** YOUR INSTRUCTIONS **
Every line below that holds the string "inductive" must be copied.

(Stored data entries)
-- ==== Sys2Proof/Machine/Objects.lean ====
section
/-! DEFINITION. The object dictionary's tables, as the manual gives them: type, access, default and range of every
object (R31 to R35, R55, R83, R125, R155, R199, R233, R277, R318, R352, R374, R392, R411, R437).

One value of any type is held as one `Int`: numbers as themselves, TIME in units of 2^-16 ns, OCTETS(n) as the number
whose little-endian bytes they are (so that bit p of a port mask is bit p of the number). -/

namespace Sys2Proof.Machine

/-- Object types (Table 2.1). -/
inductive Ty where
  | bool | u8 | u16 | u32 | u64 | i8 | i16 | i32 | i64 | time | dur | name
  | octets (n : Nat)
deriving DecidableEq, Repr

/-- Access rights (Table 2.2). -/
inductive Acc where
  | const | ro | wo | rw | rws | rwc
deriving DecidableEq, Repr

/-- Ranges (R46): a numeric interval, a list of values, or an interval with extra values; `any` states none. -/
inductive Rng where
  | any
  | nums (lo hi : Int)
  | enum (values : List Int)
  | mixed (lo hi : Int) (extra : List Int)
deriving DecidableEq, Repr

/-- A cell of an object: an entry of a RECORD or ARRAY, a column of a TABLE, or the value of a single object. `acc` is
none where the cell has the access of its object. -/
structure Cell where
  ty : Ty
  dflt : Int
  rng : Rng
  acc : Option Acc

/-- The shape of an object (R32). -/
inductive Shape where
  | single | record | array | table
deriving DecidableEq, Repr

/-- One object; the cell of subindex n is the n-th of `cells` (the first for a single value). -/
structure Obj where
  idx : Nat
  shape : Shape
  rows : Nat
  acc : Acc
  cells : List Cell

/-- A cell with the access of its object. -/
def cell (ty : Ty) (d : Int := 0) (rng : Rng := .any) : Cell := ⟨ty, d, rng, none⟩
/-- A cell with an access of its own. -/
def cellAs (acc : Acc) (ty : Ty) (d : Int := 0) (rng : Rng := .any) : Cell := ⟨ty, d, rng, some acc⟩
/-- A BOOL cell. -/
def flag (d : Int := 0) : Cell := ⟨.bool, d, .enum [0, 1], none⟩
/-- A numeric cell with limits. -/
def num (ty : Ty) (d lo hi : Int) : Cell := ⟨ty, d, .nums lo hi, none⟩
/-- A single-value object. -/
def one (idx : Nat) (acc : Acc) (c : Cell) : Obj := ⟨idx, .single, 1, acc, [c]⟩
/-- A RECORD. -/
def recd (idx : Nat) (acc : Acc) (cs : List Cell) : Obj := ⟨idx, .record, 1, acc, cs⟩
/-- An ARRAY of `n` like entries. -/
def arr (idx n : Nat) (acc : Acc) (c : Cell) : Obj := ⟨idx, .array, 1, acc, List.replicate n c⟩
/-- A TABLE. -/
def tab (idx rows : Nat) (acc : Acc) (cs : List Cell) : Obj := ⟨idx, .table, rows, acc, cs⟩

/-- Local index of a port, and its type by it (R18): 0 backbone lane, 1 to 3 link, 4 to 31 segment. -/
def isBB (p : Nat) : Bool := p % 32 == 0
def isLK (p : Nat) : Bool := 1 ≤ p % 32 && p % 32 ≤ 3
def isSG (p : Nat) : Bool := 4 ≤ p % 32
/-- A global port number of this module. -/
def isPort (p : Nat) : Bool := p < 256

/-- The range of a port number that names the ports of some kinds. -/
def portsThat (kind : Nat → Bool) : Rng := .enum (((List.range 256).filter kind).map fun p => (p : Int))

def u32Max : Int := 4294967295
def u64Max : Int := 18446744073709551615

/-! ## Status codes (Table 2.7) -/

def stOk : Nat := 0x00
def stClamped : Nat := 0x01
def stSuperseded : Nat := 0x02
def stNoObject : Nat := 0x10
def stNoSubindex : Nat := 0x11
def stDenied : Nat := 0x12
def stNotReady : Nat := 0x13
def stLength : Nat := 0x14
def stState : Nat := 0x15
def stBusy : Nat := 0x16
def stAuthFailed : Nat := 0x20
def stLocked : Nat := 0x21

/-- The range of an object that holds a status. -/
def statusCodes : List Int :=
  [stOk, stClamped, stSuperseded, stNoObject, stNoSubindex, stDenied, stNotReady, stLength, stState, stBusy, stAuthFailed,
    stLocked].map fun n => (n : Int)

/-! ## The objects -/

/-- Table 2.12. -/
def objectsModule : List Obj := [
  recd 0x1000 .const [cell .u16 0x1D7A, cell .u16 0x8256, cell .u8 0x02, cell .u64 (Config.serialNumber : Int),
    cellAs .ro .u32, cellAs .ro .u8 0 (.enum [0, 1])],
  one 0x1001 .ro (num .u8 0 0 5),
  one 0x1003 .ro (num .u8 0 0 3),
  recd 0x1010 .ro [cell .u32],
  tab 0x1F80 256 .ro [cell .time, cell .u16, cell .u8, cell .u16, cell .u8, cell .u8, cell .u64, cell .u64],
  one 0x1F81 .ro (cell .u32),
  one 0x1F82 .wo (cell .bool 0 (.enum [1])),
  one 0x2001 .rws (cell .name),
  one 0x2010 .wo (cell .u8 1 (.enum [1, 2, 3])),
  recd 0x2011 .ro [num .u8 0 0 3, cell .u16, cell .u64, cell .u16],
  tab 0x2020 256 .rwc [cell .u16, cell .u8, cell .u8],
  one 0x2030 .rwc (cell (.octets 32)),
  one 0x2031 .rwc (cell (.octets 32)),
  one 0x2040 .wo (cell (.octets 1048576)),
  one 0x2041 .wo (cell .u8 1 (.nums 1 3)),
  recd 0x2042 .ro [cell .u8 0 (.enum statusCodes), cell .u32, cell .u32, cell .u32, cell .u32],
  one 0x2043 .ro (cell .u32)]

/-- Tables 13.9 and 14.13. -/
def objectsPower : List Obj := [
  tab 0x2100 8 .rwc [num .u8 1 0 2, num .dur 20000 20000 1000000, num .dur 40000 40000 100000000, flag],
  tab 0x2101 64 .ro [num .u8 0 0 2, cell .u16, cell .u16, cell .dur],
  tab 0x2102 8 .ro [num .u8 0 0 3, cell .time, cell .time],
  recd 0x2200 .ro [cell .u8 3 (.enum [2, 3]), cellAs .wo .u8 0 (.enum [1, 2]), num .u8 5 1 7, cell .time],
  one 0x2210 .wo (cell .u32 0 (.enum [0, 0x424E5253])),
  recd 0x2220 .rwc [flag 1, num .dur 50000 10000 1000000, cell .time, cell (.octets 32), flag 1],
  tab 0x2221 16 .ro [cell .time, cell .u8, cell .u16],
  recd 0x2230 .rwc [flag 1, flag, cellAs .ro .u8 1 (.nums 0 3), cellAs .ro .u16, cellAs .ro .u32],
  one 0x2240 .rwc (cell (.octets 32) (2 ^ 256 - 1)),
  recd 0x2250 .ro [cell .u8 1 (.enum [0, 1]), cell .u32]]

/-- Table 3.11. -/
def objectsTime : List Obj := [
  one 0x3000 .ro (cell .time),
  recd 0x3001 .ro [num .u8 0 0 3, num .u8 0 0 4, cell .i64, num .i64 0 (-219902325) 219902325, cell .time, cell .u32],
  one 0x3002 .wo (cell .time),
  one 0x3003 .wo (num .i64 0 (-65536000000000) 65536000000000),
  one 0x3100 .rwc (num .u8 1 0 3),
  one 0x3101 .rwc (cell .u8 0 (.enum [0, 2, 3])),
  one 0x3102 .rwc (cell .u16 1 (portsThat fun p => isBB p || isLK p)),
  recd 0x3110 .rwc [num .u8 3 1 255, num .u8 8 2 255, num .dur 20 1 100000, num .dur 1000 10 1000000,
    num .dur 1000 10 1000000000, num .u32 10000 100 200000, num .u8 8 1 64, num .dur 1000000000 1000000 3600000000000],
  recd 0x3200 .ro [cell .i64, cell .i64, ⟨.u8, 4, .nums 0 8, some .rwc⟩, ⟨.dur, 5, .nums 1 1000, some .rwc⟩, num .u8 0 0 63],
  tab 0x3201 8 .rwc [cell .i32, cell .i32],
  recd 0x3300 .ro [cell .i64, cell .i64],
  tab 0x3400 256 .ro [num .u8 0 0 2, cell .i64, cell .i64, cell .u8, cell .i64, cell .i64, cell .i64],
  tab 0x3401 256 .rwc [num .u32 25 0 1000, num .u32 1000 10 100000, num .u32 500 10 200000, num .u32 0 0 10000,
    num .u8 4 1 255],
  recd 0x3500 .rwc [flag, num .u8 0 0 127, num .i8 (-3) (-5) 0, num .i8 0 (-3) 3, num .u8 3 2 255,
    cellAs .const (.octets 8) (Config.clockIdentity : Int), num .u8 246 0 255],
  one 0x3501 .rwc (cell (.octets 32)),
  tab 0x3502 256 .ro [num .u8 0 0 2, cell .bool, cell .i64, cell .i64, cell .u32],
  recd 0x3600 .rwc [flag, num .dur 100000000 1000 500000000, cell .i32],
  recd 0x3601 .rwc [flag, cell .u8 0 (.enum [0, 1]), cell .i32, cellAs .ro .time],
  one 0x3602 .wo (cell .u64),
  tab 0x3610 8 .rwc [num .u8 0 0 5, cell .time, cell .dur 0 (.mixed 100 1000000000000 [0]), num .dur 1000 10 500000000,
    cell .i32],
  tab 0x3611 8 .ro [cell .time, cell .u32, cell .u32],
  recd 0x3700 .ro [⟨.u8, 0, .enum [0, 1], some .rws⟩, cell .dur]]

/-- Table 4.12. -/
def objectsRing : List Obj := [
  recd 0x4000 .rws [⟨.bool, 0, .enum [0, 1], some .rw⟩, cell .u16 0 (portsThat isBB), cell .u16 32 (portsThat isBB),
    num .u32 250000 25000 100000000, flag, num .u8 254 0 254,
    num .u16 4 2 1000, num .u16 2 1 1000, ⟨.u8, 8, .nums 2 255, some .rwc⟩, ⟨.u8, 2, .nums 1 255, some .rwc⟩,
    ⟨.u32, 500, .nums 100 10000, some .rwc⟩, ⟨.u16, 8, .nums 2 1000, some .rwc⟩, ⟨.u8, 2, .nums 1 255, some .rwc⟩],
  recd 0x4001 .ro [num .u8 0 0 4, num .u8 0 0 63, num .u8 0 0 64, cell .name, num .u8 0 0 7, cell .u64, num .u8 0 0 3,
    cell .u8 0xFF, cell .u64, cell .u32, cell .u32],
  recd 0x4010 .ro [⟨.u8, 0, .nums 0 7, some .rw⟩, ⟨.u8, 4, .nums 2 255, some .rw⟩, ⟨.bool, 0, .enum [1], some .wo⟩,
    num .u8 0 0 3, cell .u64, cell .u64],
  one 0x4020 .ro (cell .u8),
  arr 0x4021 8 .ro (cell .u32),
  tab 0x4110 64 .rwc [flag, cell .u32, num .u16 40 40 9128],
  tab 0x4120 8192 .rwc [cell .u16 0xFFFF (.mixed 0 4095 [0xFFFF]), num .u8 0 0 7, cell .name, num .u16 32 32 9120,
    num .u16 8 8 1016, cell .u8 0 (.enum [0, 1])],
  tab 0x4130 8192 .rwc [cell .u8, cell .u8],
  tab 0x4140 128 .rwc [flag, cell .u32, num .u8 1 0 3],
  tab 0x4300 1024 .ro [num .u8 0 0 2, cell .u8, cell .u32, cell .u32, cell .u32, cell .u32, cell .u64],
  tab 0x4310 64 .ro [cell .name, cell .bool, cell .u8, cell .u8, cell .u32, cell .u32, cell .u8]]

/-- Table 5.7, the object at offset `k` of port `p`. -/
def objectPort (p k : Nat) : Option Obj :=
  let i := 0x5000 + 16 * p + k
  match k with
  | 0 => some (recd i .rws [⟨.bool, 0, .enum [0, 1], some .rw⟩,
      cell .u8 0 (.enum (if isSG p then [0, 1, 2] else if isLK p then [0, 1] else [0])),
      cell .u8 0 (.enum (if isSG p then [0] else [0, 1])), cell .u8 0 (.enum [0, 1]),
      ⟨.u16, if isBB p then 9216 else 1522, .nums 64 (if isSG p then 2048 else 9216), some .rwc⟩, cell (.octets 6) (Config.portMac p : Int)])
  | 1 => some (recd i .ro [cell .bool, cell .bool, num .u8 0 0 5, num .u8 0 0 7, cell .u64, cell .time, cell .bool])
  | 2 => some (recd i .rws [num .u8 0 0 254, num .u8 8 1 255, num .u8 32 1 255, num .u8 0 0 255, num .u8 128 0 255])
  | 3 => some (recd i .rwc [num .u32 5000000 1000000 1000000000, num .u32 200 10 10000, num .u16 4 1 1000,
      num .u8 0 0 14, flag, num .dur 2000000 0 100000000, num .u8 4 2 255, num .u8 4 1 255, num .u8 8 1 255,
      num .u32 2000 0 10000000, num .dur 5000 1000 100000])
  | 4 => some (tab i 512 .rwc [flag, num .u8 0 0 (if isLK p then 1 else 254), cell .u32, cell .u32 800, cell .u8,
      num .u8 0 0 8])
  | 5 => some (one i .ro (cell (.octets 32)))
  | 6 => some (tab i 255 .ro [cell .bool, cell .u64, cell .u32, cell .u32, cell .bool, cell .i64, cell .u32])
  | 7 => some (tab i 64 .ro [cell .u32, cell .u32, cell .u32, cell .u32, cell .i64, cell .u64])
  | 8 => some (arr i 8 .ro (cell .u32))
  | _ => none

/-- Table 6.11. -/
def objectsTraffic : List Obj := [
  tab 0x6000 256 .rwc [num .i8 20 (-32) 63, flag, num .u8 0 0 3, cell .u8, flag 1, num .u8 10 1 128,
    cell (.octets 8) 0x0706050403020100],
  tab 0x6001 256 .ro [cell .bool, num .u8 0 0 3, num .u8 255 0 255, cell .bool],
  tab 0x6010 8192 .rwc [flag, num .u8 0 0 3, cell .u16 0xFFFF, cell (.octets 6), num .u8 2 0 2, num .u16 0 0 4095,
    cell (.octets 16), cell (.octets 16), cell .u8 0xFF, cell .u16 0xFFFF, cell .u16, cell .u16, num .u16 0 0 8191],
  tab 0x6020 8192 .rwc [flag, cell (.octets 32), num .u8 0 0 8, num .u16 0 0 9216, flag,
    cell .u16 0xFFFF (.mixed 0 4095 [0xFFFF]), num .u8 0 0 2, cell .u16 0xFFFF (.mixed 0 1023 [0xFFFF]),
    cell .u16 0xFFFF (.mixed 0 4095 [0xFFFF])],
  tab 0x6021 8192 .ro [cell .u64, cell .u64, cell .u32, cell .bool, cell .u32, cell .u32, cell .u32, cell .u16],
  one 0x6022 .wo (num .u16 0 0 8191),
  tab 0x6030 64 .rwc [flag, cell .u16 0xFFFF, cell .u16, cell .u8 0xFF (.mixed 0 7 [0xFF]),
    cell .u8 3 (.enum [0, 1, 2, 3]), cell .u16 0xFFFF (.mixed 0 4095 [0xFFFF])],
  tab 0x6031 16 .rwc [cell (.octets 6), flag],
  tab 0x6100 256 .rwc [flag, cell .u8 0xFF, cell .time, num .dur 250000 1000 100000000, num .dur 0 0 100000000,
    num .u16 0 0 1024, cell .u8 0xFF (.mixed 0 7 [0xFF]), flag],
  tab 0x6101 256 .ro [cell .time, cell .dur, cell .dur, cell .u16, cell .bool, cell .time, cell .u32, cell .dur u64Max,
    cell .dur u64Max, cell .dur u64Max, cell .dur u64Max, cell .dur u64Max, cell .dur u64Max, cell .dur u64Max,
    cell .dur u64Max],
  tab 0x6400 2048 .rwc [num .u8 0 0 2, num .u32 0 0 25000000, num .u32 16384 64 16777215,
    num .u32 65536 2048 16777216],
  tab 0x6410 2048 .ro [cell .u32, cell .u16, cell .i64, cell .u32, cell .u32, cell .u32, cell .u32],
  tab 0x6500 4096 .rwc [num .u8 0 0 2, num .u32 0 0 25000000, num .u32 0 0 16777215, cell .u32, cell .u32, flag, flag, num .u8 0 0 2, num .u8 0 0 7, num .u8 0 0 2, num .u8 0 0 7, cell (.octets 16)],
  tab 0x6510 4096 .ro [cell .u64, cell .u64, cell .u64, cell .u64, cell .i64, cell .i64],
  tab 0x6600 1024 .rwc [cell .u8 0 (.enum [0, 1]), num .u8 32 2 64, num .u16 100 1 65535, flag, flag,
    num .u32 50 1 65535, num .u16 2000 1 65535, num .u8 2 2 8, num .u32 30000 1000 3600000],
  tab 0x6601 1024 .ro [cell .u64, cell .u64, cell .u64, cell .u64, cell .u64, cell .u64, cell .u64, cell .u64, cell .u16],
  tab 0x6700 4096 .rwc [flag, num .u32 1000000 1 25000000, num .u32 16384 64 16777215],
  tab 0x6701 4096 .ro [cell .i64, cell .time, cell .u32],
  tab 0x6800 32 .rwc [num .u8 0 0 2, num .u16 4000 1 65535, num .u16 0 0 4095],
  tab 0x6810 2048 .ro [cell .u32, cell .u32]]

** ANSWER BOX **
inductive Ty where
inductive Acc where
inductive Rng where
inductive Shape where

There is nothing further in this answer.